(Stored items)
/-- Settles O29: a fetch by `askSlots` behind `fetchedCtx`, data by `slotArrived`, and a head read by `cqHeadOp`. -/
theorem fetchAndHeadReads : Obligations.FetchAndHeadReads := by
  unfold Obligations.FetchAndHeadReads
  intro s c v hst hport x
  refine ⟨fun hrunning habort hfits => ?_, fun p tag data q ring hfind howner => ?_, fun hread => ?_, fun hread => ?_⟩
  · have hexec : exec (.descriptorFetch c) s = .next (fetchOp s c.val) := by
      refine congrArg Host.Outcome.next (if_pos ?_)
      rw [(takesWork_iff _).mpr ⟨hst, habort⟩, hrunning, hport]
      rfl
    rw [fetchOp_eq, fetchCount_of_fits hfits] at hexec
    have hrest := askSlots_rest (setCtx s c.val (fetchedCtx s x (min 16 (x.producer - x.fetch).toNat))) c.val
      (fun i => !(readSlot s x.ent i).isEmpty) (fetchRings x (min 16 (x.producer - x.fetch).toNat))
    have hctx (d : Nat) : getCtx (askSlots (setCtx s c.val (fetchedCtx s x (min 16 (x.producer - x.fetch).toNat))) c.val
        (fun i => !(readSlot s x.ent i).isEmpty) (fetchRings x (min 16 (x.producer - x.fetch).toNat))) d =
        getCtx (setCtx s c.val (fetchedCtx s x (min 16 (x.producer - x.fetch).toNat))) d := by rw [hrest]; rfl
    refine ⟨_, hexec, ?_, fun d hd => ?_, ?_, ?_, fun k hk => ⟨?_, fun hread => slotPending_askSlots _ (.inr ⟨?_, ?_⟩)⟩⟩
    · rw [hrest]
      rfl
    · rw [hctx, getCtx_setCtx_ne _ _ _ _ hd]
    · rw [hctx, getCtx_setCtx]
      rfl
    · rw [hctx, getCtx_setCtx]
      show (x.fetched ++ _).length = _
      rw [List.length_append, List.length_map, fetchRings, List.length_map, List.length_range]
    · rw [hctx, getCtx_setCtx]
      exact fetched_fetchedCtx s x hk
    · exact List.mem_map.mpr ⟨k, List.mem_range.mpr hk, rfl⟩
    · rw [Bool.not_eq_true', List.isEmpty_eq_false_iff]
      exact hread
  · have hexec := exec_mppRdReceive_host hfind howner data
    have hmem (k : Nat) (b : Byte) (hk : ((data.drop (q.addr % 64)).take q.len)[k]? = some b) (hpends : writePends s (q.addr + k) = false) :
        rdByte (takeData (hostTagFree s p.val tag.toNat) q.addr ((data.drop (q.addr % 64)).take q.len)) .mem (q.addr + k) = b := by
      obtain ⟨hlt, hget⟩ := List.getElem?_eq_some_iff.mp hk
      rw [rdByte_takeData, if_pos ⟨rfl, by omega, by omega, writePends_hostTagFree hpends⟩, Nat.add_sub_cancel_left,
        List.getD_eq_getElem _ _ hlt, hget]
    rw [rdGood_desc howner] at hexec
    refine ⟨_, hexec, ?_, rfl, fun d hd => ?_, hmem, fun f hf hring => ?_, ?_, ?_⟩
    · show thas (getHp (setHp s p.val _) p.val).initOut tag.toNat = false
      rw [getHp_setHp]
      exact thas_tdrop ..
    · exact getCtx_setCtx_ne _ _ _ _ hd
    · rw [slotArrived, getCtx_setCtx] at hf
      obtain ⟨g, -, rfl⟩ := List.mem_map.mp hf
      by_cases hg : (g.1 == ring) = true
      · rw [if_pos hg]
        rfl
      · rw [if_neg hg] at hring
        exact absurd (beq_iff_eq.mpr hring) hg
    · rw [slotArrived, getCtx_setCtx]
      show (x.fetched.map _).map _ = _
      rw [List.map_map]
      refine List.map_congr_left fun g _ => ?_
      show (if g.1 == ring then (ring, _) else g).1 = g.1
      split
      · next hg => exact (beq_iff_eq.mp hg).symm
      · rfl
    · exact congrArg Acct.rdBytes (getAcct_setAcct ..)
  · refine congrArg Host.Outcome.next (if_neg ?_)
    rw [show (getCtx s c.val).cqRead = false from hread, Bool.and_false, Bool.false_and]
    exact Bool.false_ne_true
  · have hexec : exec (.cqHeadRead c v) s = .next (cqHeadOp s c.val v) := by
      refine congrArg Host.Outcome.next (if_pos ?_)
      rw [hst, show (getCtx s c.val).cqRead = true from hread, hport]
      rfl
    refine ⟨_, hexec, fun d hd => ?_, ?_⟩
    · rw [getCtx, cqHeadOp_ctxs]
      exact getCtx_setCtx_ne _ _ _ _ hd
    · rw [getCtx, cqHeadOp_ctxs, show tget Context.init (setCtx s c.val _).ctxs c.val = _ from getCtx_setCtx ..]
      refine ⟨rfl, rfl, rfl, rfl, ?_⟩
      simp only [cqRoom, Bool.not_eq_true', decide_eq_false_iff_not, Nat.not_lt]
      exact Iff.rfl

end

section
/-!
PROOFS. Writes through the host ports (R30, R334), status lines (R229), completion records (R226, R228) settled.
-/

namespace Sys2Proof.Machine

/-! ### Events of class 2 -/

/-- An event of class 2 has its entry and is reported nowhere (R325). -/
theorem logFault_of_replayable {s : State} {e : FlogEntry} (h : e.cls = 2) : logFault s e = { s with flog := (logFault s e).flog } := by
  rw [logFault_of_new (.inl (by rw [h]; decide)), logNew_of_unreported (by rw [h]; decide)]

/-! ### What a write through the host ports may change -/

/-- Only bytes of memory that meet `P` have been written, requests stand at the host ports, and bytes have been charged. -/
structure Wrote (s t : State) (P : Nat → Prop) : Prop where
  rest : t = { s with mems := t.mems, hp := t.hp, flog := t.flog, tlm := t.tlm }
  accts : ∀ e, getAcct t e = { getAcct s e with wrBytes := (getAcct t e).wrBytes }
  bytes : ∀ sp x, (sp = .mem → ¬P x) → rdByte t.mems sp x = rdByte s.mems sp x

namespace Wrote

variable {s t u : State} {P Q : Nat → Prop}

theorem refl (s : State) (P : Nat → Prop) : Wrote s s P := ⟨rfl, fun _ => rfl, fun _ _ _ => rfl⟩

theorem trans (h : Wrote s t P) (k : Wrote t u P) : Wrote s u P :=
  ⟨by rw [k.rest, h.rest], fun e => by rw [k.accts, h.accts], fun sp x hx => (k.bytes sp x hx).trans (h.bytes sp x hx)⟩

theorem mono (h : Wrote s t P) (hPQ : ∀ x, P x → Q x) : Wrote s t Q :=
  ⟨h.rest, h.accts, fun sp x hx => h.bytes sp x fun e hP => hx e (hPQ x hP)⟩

• [Try it]
Starting at the first line of the data above, retype each line exactly until you reach the line containing "have hmem (k", and include that line too.

• [Exercise answer]
/-- Settles O29: a fetch by `askSlots` behind `fetchedCtx`, data by `slotArrived`, and a head read by `cqHeadOp`. -/
theorem fetchAndHeadReads : Obligations.FetchAndHeadReads := by
  unfold Obligations.FetchAndHeadReads
  intro s c v hst hport x
  refine ⟨fun hrunning habort hfits => ?_, fun p tag data q ring hfind howner => ?_, fun hread => ?_, fun hread => ?_⟩
  · have hexec : exec (.descriptorFetch c) s = .next (fetchOp s c.val) := by
      refine congrArg Host.Outcome.next (if_pos ?_)
      rw [(takesWork_iff _).mpr ⟨hst, habort⟩, hrunning, hport]
      rfl
    rw [fetchOp_eq, fetchCount_of_fits hfits] at hexec
    have hrest := askSlots_rest (setCtx s c.val (fetchedCtx s x (min 16 (x.producer - x.fetch).toNat))) c.val
      (fun i => !(readSlot s x.ent i).isEmpty) (fetchRings x (min 16 (x.producer - x.fetch).toNat))
    have hctx (d : Nat) : getCtx (askSlots (setCtx s c.val (fetchedCtx s x (min 16 (x.producer - x.fetch).toNat))) c.val
        (fun i => !(readSlot s x.ent i).isEmpty) (fetchRings x (min 16 (x.producer - x.fetch).toNat))) d =
        getCtx (setCtx s c.val (fetchedCtx s x (min 16 (x.producer - x.fetch).toNat))) d := by rw [hrest]; rfl
    refine ⟨_, hexec, ?_, fun d hd => ?_, ?_, ?_, fun k hk => ⟨?_, fun hread => slotPending_askSlots _ (.inr ⟨?_, ?_⟩)⟩⟩
    · rw [hrest]
      rfl
    · rw [hctx, getCtx_setCtx_ne _ _ _ _ hd]
    · rw [hctx, getCtx_setCtx]
      rfl
    · rw [hctx, getCtx_setCtx]
      show (x.fetched ++ _).length = _
      rw [List.length_append, List.length_map, fetchRings, List.length_map, List.length_range]
    · rw [hctx, getCtx_setCtx]
      exact fetched_fetchedCtx s x hk
    · exact List.mem_map.mpr ⟨k, List.mem_range.mpr hk, rfl⟩
    · rw [Bool.not_eq_true', List.isEmpty_eq_false_iff]
      exact hread
  · have hexec := exec_mppRdReceive_host hfind howner data
    have hmem (k : Nat) (b : Byte) (hk : ((data.drop (q.addr % 64)).take q.len)[k]? = some b) (hpends : writePends s (q.addr + k) = false) :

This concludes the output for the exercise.